Материал в наконечнике должен подняться и оставить пустой объем. Медленно нажимайте кнопку плунжера до тех пор, пока жидкость не достигнет отверстия наконечника, но не вытечет наружу. Удерживайте плунжер в этом положении и поместите наконечник в одну из микроцентрифужных трубок, содержащих клетки в тромбиновой суспензии, убедившись, что наконечник находится в контакте с жидкостью.
Осторожно отпустите кнопку плунжера и втяните суспензию ячейки в наконечник. Тщательно перемешайте оба материала, избегая образования пузырьков. Быстро распределяйте смешанные материалы поверх эндотелиализованного каркаса.
Повторите предыдущие шаги для каждого каркаса, обязательно меняя наконечники между применениями, чтобы избежать неожиданного образования фибринового геля внутри наконечника. Замените крышку пластины и высиживайте каркасы при температуре 37 градусов по Цельсию, 5% углекислого газа и 100% влажности в течение 30 минут. После инкубации заполните каждую лунку одним миллилитром среды DPSC и EC.
Культура в течение одной недели, меняя среду через день. В разные моменты времени во время культивирования извлекайте среду из колодца и визуализруйте конструкции с помощью конфокального микроскопа для изучения развития сосудов или любого другого интересующих параметра. Этот протокол позволяет изготавливать тесселированные строительные леса из фоторезиста СУ-8.
Получены строительные леса с четкой геометрией отсека и высокоточными и воспроизводимыми характеристиками. При традиционном одновременном посеве как эндотелиальных клеток, так и опорных клеток клетки были гомогенно распределены по каркасу, что привело к непредсказуемым и дезорганизованным сосудистым сетям. Напротив, ступенчатое посев клеток привело к высокоорганизованным сосудистым сетям.

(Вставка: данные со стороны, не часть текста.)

-- ==== Sys2Proof/Laws/Decode.lean ====
section
/-! SUPPORT. The decoder by nibbles: every word is four nibbles, and the fields of a word of nibbles are those nibbles. -/

namespace Sys2Proof

section
variable (f x y n : Nibble)

/-- The value of a word of four nibbles. -/
theorem toNat_nibbles : (f ++ x ++ y ++ n : Word).toNat = f.toNat * 4096 + x.toNat * 256 + y.toNat * 16 + n.toNat := by
  have := x.isLt; have := y.isLt; have := n.isLt
  simp only [BitVec.toNat_append]
  rw [← Nat.shiftLeft_add_eq_or_of_lt (by omega), ← Nat.shiftLeft_add_eq_or_of_lt (by omega),
    ← Nat.shiftLeft_add_eq_or_of_lt (by omega)]
  simp only [Nat.shiftLeft_eq]
  omega

/-- The value of a byte of two nibbles. -/
theorem toNat_nibbles2 : (y ++ n : Byte).toNat = y.toNat * 16 + n.toNat := by
  have := n.isLt
  rw [BitVec.toNat_append, ← Nat.shiftLeft_add_eq_or_of_lt (by omega), Nat.shiftLeft_eq]

/-- The value of an immediate of three nibbles. -/
theorem toNat_nibbles3 : (x ++ y ++ n : Imm12).toNat = x.toNat * 256 + y.toNat * 16 + n.toNat := by
  have := n.isLt; have := y.isLt
  rw [BitVec.toNat_append, ← Nat.shiftLeft_add_eq_or_of_lt (by omega), BitVec.toNat_append,
    ← Nat.shiftLeft_add_eq_or_of_lt (by omega), Nat.shiftLeft_eq, Nat.shiftLeft_eq]
  omega

@[simp] theorem fieldF_nibbles : fieldF (f ++ x ++ y ++ n) = f := by
  apply BitVec.eq_of_toNat_eq
  have := f.isLt; have := x.isLt; have := y.isLt; have := n.isLt
  simp only [fieldF, nibble, BitVec.extractLsb'_toNat, toNat_nibbles, Nat.shiftRight_eq_div_pow]
  omega

@[simp] theorem fieldX_nibbles : fieldX (f ++ x ++ y ++ n) = x := by
  apply BitVec.eq_of_toNat_eq
  have := x.isLt; have := y.isLt; have := n.isLt
  simp only [fieldX, nibble, BitVec.extractLsb'_toNat, toNat_nibbles, Nat.shiftRight_eq_div_pow]
  omega

@[simp] theorem fieldY_nibbles : fieldY (f ++ x ++ y ++ n) = y := by
  apply BitVec.eq_of_toNat_eq
  have := y.isLt; have := n.isLt
  simp only [fieldY, nibble, BitVec.extractLsb'_toNat, toNat_nibbles, Nat.shiftRight_eq_div_pow]
  omega

@[simp] theorem fieldN_nibbles : fieldN (f ++ x ++ y ++ n) = n := by
  apply BitVec.eq_of_toNat_eq
  have := n.isLt
  simp only [fieldN, nibble, BitVec.extractLsb'_toNat, toNat_nibbles, Nat.shiftRight_eq_div_pow]
  omega

@[simp] theorem fieldNN_nibbles : fieldNN (f ++ x ++ y ++ n) = y ++ n := by
  apply BitVec.eq_of_toNat_eq
  have := y.isLt; have := n.isLt
  rw [fieldNN, BitVec.extractLsb'_toNat, toNat_nibbles, toNat_nibbles2, Nat.shiftRight_eq_div_pow]
  omega

@[simp] theorem fieldNNN_nibbles : fieldNNN (f ++ x ++ y ++ n) = x ++ y ++ n := by
  apply BitVec.eq_of_toNat_eq
  have := x.isLt; have := y.isLt; have := n.isLt
  rw [fieldNNN, BitVec.extractLsb'_toNat, toNat_nibbles, toNat_nibbles3, Nat.shiftRight_eq_div_pow]
  omega

end

/-- Every word is its four nibbles (30_encoding.md R81). -/
theorem word_eq_nibbles (op : Word) : op = fieldF op ++ fieldX op ++ fieldY op ++ fieldN op := by
  apply BitVec.eq_of_toNat_eq
  rw [toNat_nibbles]
  have := op.isLt
  simp only [fieldF, fieldX, fieldY, fieldN, nibble, BitVec.extractLsb'_toNat, Nat.shiftRight_eq_div_pow]
  omega

/-- A fact about every word is a fact about every four nibbles. -/
theorem forall_word {p : Word → Prop} (h : ∀ f x y n : Nibble, p (f ++ x ++ y ++ n)) (op : Word) : p op := by
  rw [word_eq_nibbles op]; exact h _ _ _ _

/-- A byte is its two nibbles. -/
theorem byte_eq_nibbles (b : Byte) : b = b.extractLsb' 4 4 ++ b.extractLsb' 0 4 := by
  apply BitVec.eq_of_toNat_eq
  have := b.isLt
  simp only [BitVec.toNat_append, BitVec.extractLsb'_toNat, Nat.shiftRight_eq_div_pow]
  rw [← Nat.shiftLeft_add_eq_or_of_lt (by omega)]
  omega

/-- A 12-bit immediate is its three nibbles. -/
theorem imm12_eq_nibbles (b : Imm12) : b = b.extractLsb' 8 4 ++ b.extractLsb' 4 4 ++ b.extractLsb' 0 4 := by
  apply BitVec.eq_of_toNat_eq
  have := b.isLt
  simp only [BitVec.toNat_append, BitVec.extractLsb'_toNat, Nat.shiftRight_eq_div_pow]
  rw [← Nat.shiftLeft_add_eq_or_of_lt (by omega), ← Nat.shiftLeft_add_eq_or_of_lt (by omega)]
  omega

/-- A nibble, a nibble and a byte are four nibbles. -/
theorem nibbles_of_byte (f x : Nibble) (b : Byte) :
    (f ++ x ++ b : Word) = f ++ x ++ b.extractLsb' 4 4 ++ b.extractLsb' 0 4 := by
  conv_lhs => rw [byte_eq_nibbles b]
  apply BitVec.eq_of_toNat_eq
  simp only [BitVec.toNat_append, Nat.shiftLeft_or_distrib, Nat.or_assoc, ← Nat.shiftLeft_add]

/-- A nibble and an immediate are four nibbles. -/
theorem nibbles_of_imm12 (f : Nibble) (b : Imm12) :
    (f ++ b : Word) = f ++ b.extractLsb' 8 4 ++ b.extractLsb' 4 4 ++ b.extractLsb' 0 4 := by
  conv_lhs => rw [imm12_eq_nibbles b]
  apply BitVec.eq_of_toNat_eq
  simp only [BitVec.toNat_append, Nat.shiftLeft_or_distrib, Nat.or_assoc, ← Nat.shiftLeft_add]

/-- Two words are equal iff their four fields are. -/
theorem word_ext_iff (a b : Word) :
    a = b ↔ fieldF a = fieldF b ∧ fieldX a = fieldX b ∧ fieldY a = fieldY b ∧ fieldN a = fieldN b := by
  refine ⟨fun h => by simp [h], fun ⟨h1, h2, h3, h4⟩ => ?_⟩
  rw [word_eq_nibbles a, word_eq_nibbles b, h1, h2, h3, h4]

/-- Masking a word masks each field. -/
theorem field_and (a b : Word) :
    fieldF (a &&& b) = fieldF a &&& fieldF b ∧ fieldX (a &&& b) = fieldX a &&& fieldX b ∧
      fieldY (a &&& b) = fieldY a &&& fieldY b ∧ fieldN (a &&& b) = fieldN a &&& fieldN b := by
  simp only [fieldF, fieldX, fieldY, fieldN, nibble, BitVec.extractLsb'_and, and_self]

/-- `op & mask = match`, field by field (30_encoding.md R93). -/
theorem and_mask_eq_iff (op mask pattern : Word) :
    op &&& mask = pattern ↔ fieldF op &&& fieldF mask = fieldF pattern ∧ fieldX op &&& fieldX mask = fieldX pattern ∧
      fieldY op &&& fieldY mask = fieldY pattern ∧ fieldN op &&& fieldN mask = fieldN pattern := by
  obtain ⟨h1, h2, h3, h4⟩ := field_and op mask
  rw [word_ext_iff, h1, h2, h3, h4]

/-- The bytes of a word, put together again (20_memory.md R52). -/
@[simp] theorem wordOfBytes_highByte_lowByte (op : Word) : wordOfBytes (highByte op) (lowByte op) = op := by
  apply BitVec.eq_of_toNat_eq
  have := op.isLt
  simp only [wordOfBytes, highByte, lowByte, BitVec.toNat_append, BitVec.extractLsb'_toNat, Nat.shiftRight_eq_div_pow]
  rw [← Nat.shiftLeft_add_eq_or_of_lt (by omega)]
  omega

/-- Whether a word of nibbles selects a row, field by field (30_encoding.md R93). -/
theorem selects_nibbles (r : OpcodeRow) (f x y n : Nibble) :
    r.selects (f ++ x ++ y ++ n) =
      (f &&& fieldF r.mask == fieldF r.pattern && x &&& fieldX r.mask == fieldX r.pattern &&
        y &&& fieldY r.mask == fieldY r.pattern && n &&& fieldN r.mask == fieldN r.pattern && (!r.nNonzero || n != 0)) := by
  rw [OpcodeRow.selects, Bool.eq_iff_iff]
  simp only [Bool.and_eq_true, beq_iff_eq, and_mask_eq_iff, fieldF_nibbles, fieldX_nibbles, fieldY_nibbles,
    fieldN_nibbles]
  tauto

/-- No row looks at X (30_encoding.md R84 to R88). -/
theorem opcodeRows_ignore_x {r : OpcodeRow} (hr : r ∈ opcodeRows) : fieldX r.mask = 0 ∧ fieldX r.pattern = 0 := by
  have h : (opcodeRows.all fun r => fieldX r.mask == 0 && fieldX r.pattern == 0) = true := by decide
  simpa using List.all_eq_true.1 h r hr

/-- Row selection does not depend on X. -/
theorem selects_ignores_x {r : OpcodeRow} (hr : r ∈ opcodeRows) (f x y n : Nibble) :
    r.selects (f ++ x ++ y ++ n) = r.selects (f ++ 0#4 ++ y ++ n) := by
  simp [selects_nibbles, opcodeRows_ignore_x hr]

end Sys2Proof
end

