/-! #### `jumpTo` -/

@[simp] theorem State.jumpTo_regs (s : State) (p : Word) : (s.jumpTo p).regs = s.regs := rfl
@[simp] theorem State.jumpTo_index (s : State) (p : Word) : (s.jumpTo p).index = s.index := rfl
@[simp] theorem State.jumpTo_pc (s : State) (p : Word) : (s.jumpTo p).pc = p - 2 := rfl
@[simp] theorem State.jumpTo_stack (s : State) (p : Word) : (s.jumpTo p).stack = s.stack := rfl
@[simp] theorem State.jumpTo_dt (s : State) (p : Word) : (s.jumpTo p).dt = s.dt := rfl
@[simp] theorem State.jumpTo_st (s : State) (p : Word) : (s.jumpTo p).st = s.st := rfl
@[simp] theorem State.jumpTo_keys (s : State) (p : Word) : (s.jumpTo p).keys = s.keys := rfl
@[simp] theorem State.jumpTo_lock (s : State) (p : Word) : (s.jumpTo p).lock = s.lock := rfl
@[simp] theorem State.jumpTo_mem (s : State) (p : Word) : (s.jumpTo p).mem = s.mem := rfl
@[simp] theorem State.jumpTo_screen (s : State) (p : Word) : (s.jumpTo p).screen = s.screen := rfl
@[simp] theorem State.jumpTo_lastTick (s : State) (p : Word) : (s.jumpTo p).lastTick = s.lastTick := rfl
@[simp] theorem State.jumpTo_fault (s : State) (p : Word) : (s.jumpTo p).fault = s.fault := rfl
@[simp] theorem State.jumpTo_params (s : State) (p : Word) : (s.jumpTo p).params = s.params := rfl
@[simp] theorem State.jumpTo_now (s : State) (p : Word) : (s.jumpTo p).now = s.now := rfl
@[simp] theorem State.jumpTo_rnd (s : State) (p : Word) : (s.jumpTo p).rnd = s.rnd := rfl
@[simp] theorem State.jumpTo_draws (s : State) (p : Word) : (s.jumpTo p).draws = s.draws := rfl
@[simp] theorem State.jumpTo_schedule (s : State) (p : Word) : (s.jumpTo p).schedule = s.schedule := rfl
@[simp] theorem State.jumpTo_outputs (s : State) (p : Word) : (s.jumpTo p).outputs = s.outputs := rfl
@[simp] theorem State.jumpTo_v (s : State) (p : Word) (j : RegIdx) : (s.jumpTo p).v j = s.v j := rfl
@[simp] theorem State.jumpTo_readByte (s : State) (p : Word) (q : Nat) : (s.jumpTo p).readByte q = s.readByte q := rfl
@[simp] theorem State.jumpTo_key (s : State) (p : Word) (j : Nibble) : (s.jumpTo p).key j = s.key j := rfl
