-- ==== Sys2Proof/Tests/Slice0.lean ====
section
/-! SUPPORT. The smoke test of WellFormed, the decoding of every constructor, small one-step tests, and a witness for every
obligation that has hypotheses. Expected results come from the vectors of 95_test_vectors.md (named V-… and S…) or from the
rule a comment names. -/

namespace Sys2Proof.Tests

open Sys2Proof.Machine

/-! ### WellFormed -/

/-- RET's constraint N ≠ 0 (30_encoding.md R93, row 2): the ill-formed term is refused. -/
theorem test_wf_refuses_ret_zero : Instr.wf (.ret 0) = false := by decide

/-- The same check at its boundary, and a form without a constraint. -/
theorem test_wf_accepts : Instr.wf (.ret 1) = true ∧ Instr.wf (.ret 0xF) = true ∧ Instr.wf .cls = true := by decide

/-! ### Decoding: words written out from the patterns of 30_encoding.md R93, first byte high (20_memory.md R52) -/

/-- Family 0: `0??0` and `0??N`. -/
theorem test_decode_family0 :
    decodeBytes [0x00, 0xE0] = .ok (.cls, []) ∧ decodeBytes [0x0A, 0xB0] = .ok (.cls, []) ∧
    decodeBytes [0x00, 0xEE] = .ok (.ret 0xE, []) ∧ decodeBytes [0x00, 0x01] = .ok (.ret 1, []) := by decide

/-- Families 1, 2, A and B: `FNNN`. -/
theorem test_decode_nnn :
    decodeBytes [0x12, 0x34] = .ok (.jp 0x234, []) ∧ decodeBytes [0x2F, 0xED] = .ok (.call 0xFED, []) ∧
    decodeBytes [0xA3, 0x01] = .ok (.ldI 0x301, []) ∧ decodeBytes [0xB9, 0x87] = .ok (.jpV0 0x987, []) := by decide

/-- Families 3, 4, 6, 7 and C: `FXNN`. -/
theorem test_decode_xnn :
    decodeBytes [0x3A, 0x42] = .ok (.seImm 0xA 0x42, []) ∧ decodeBytes [0x4B, 0x24] = .ok (.sneImm 0xB 0x24, []) ∧
    decodeBytes [0x65, 0x0F] = .ok (.ldImm 5 0x0F, []) ∧ decodeBytes [0x7A, 0xFE] = .ok (.addImm 0xA 0xFE, []) ∧
    decodeBytes [0xC3, 0x81] = .ok (.rnd 3 0x81, []) := by decide

/-- Families 5, 9 and D: `FXY?` and `DXYN`. -/
theorem test_decode_xy :
    decodeBytes [0x51, 0x27] = .ok (.seReg 1 2, []) ∧ decodeBytes [0x93, 0x4A] = .ok (.sneReg 3 4, []) ∧
    decodeBytes [0xD5, 0x6C] = .ok (.drw 5 6 0xC, []) := by decide

/-- Family 8: N selects. -/
theorem test_decode_family8 :
    decodeBytes [0x81, 0x20] = .ok (.ldReg 1 2, []) ∧ decodeBytes [0x83, 0x41] = .ok (.orReg 3 4, []) ∧
    decodeBytes [0x85, 0x62] = .ok (.andReg 5 6, []) ∧ decodeBytes [0x87, 0x83] = .ok (.xorReg 7 8, []) ∧
    decodeBytes [0x89, 0xA4] = .ok (.addReg 9 0xA, []) ∧ decodeBytes [0x8B, 0xC5] = .ok (.subReg 0xB 0xC, []) ∧
    decodeBytes [0x8D, 0xE6] = .ok (.shr 0xD, []) ∧ decodeBytes [0x8F, 0x17] = .ok (.subnReg 0xF 1, []) ∧
    decodeBytes [0x82, 0x3E] = .ok (.shre 2, []) := by decide

/-- Family E: N selects; 9E and A1 give SKNP and SKP. -/
theorem test_decode_familyE :
    decodeBytes [0xE3, 0xA1] = .ok (.skp 3, []) ∧ decodeBytes [0xE4, 0x9E] = .ok (.sknp 4, []) := by decide

/-- Family F: N selects, and Y for N = 5. -/
theorem test_decode_familyF :
    decodeBytes [0xF1, 0x33] = .ok (.ldB 1, []) ∧ decodeBytes [0xF2, 0x15] = .ok (.ld15 2, []) ∧
    decodeBytes [0xF3, 0x55] = .ok (.storeRegs 3, []) ∧ decodeBytes [0xF4, 0x65] = .ok (.loadRegs 4, []) ∧
    decodeBytes [0xF5, 0x07] = .ok (.ldDt 5, []) ∧ decodeBytes [0xF6, 0x18] = .ok (.ldSt 6, []) ∧
    decodeBytes [0xF7, 0x29] = .ok (.ldF 7, []) ∧ decodeBytes [0xF8, 0x0A] = .ok (.ldK 8, []) ∧
    decodeBytes [0xF9, 0x1E] = .ok (.addI 9, []) := by decide

/-- Unknown opcodes (30_encoding.md R90) and too few bytes (R80) are rejected by name; the rest of the bytes is handed back. -/
theorem test_decode_rejects :
    decodeBytes [0x81, 0x28] = .error (.unknownOpcode 0x8128) ∧ decodeBytes [0xF1, 0x25] = .error (.unknownOpcode 0xF125) ∧
    decodeBytes [0xE1, 0x2F] = .error (.unknownOpcode 0xE12F) ∧ decodeBytes [0x60] = .error .truncated ∧
    decodeBytes [] = .error .truncated ∧ decodeBytes [0x12, 0x34, 0x56] = .ok (.jp 0x234, [0x56]) := by decide

/-- A table word's bits are numbered from the low end of the one word. -/
theorem test_decodeTableWord : decodeTableWord 16 0x6005 = some (.ldImm 0 5) ∧ decodeTableWord 16 0xF125 = none := by decide

/-! ### One step -/

/-- The reset machine with `op` at 0x200 and a change. -/
def at200 (op : Word) (change : State → State := id) : State :=
  (change (State.reset.placeOpcode op)).setSchedule [.step 0 0]

/-- Whether a result is a next state with this property. -/
def nextHas (r : Result) (p : State → Bool) : Bool :=
  match r with
  | .next t => p t
  | .fault _ => false
  | .refused _ => false

/-- A step at 0x200 of `op`, from the reset machine with a change. -/
def runs (op : Word) (change : State → State) (p : State → Bool) : Bool := nextHas (step (at200 op change)) p

/-- V-C1. -/
theorem test_ret_pops : runs 0x00EE (·.setStack [0x300]) (fun t => t.pc == 0x300 && t.stack == []) = true := by decide
/-- V-C2. -/
theorem test_ret_empty : runs 0x00EE id (fun t => t.pc == 0x202 && !t.fault.valid && t.outputs == []) = true := by decide
/-- V-C4. -/
theorem test_jp : runs 0x1234 id (fun t => t.pc == 0x234) = true := by decide
/-- V-C5. -/
theorem test_jp_zero : runs 0x1000 id (fun t => t.pc == 0 && !t.fault.valid) = true := by decide
/-- V-C7, at 0x200. -/
theorem test_call : runs 0x2400 id (fun t => t.pc == 0x400 && t.stack == [0x200]) = true := by decide
/-- V-C8. -/
theorem test_call_overflow : runs 0x2400 (·.setStack (List.replicate 16 0x300)) (fun t =>
    t.fault == { valid := true, cause := 4, pc := 0x200, opcode := 0x2400, value := 16 } && t.pc == 0x200 &&
      t.stack.length == 16) = true := by decide
/-- V-C9. -/
theorem test_jpV0 : runs 0xB300 (·.setV 0 0x10) (fun t => t.pc == 0x310) = true := by decide
/-- V-C10. -/
theorem test_jpV0_wide : runs 0xBFFF (·.setV 0 0xFF) (fun t => t.pc == 0x10FE) = true := by decide

/-- V-K1 and V-K2. -/
theorem test_seImm : runs 0x3A42 (·.setV 0xA 0x42) (fun t => t.pc == 0x204) = true ∧
    runs 0x3A42 (·.setV 0xA 0x41) (fun t => t.pc == 0x202) = true := by decide
/-- V-K3 and V-K4. -/
theorem test_sneImm : runs 0x4A42 (·.setV 0xA 0x42) (fun t => t.pc == 0x202) = true ∧
    runs 0x4A42 (·.setV 0xA 0x41) (fun t => t.pc == 0x204) = true := by decide
/-- V-K5. -/
theorem test_seReg : runs 0x5127 (fun s => (s.setV 1 9).setV 2 9) (fun t => t.pc == 0x204) = true := by decide
/-- V-K6 and V-K7. -/
theorem test_sneReg : runs 0x9120 (fun s => (s.setV 1 9).setV 2 8) (fun t => t.pc == 0x204) = true ∧
    runs 0x9120 (fun s => (s.setV 1 9).setV 2 9) (fun t => t.pc == 0x202) = true := by decide
/-- V-K8 and V-K9. -/
theorem test_skp : runs 0xE3A1 (fun s => (s.setV 3 5).setKey 5 true) (fun t => t.pc == 0x204) = true ∧
    runs 0xE3A1 (·.setV 3 5) (fun t => t.pc == 0x202) = true := by decide
/-- V-K12. -/
theorem test_skp_fault : runs 0xE3A1 (·.setV 3 0x10) (fun t =>
    t.fault == { valid := true, cause := 3, pc := 0x200, opcode := 0xE3A1, value := 0x10 } && t.pc == 0x200) = true := by
  decide
/-- V-K10 and V-K11. -/
theorem test_sknp : runs 0xE39E (fun s => (s.setV 3 5).setKey 5 true) (fun t => t.pc == 0x202) = true ∧
    runs 0xE39E (·.setV 3 5) (fun t => t.pc == 0x204) = true := by decide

При использовании флуоресцентных эндотелиальных клеток сосуды могут быть визуализированы в режиме реального времени. Красные флуоресцентные белки, экспрессивающие эндотелиальные клетки, культивировали на гексагональных каркасах и визуалировали. Поддерживающие клетки были добавлены в первый день, а сосудистые сети были визуализированы через день для количественной оценки развития сосудов.
Для каждой точки времени были сделаны широкие снимки всего каркаса. Рост судна был количественно определен как общая длина и площадь судна. Была выполнена конфокальная визуализация замедленной съемки, позволяющая отслеживать один сосуд с использованием разноцветных эндотелиальных клеток.
Траектория судна была сформирована из замедленной съемки, что позволило наблюдать миграцию судна. Созревание сосудов наблюдалось по наличию гладкомышеского актина и поддерживающих клеток. Для круговых, шестиугольных и квадратных отсеков клетки размножаются и организуются в структуры.
К седьмому дню все формы показали богатую и сложную сосудистую сеть. Изображения с более высоким увеличением показали более плотный актин гладких мышц и присутствие поддерживающих клеток, совместно локализованных с сформированными сосудами, что свидетельствует о рекрутировании и дифференцировки клеток поддержки, окружающих сосудистые структуры. Этот метод может быть использован для изучения поведения трехмерных сосудистых сетей при воздействии различных условий, таких как специфические ингибиторы клеток или в присутствии дополнительных типов клеток.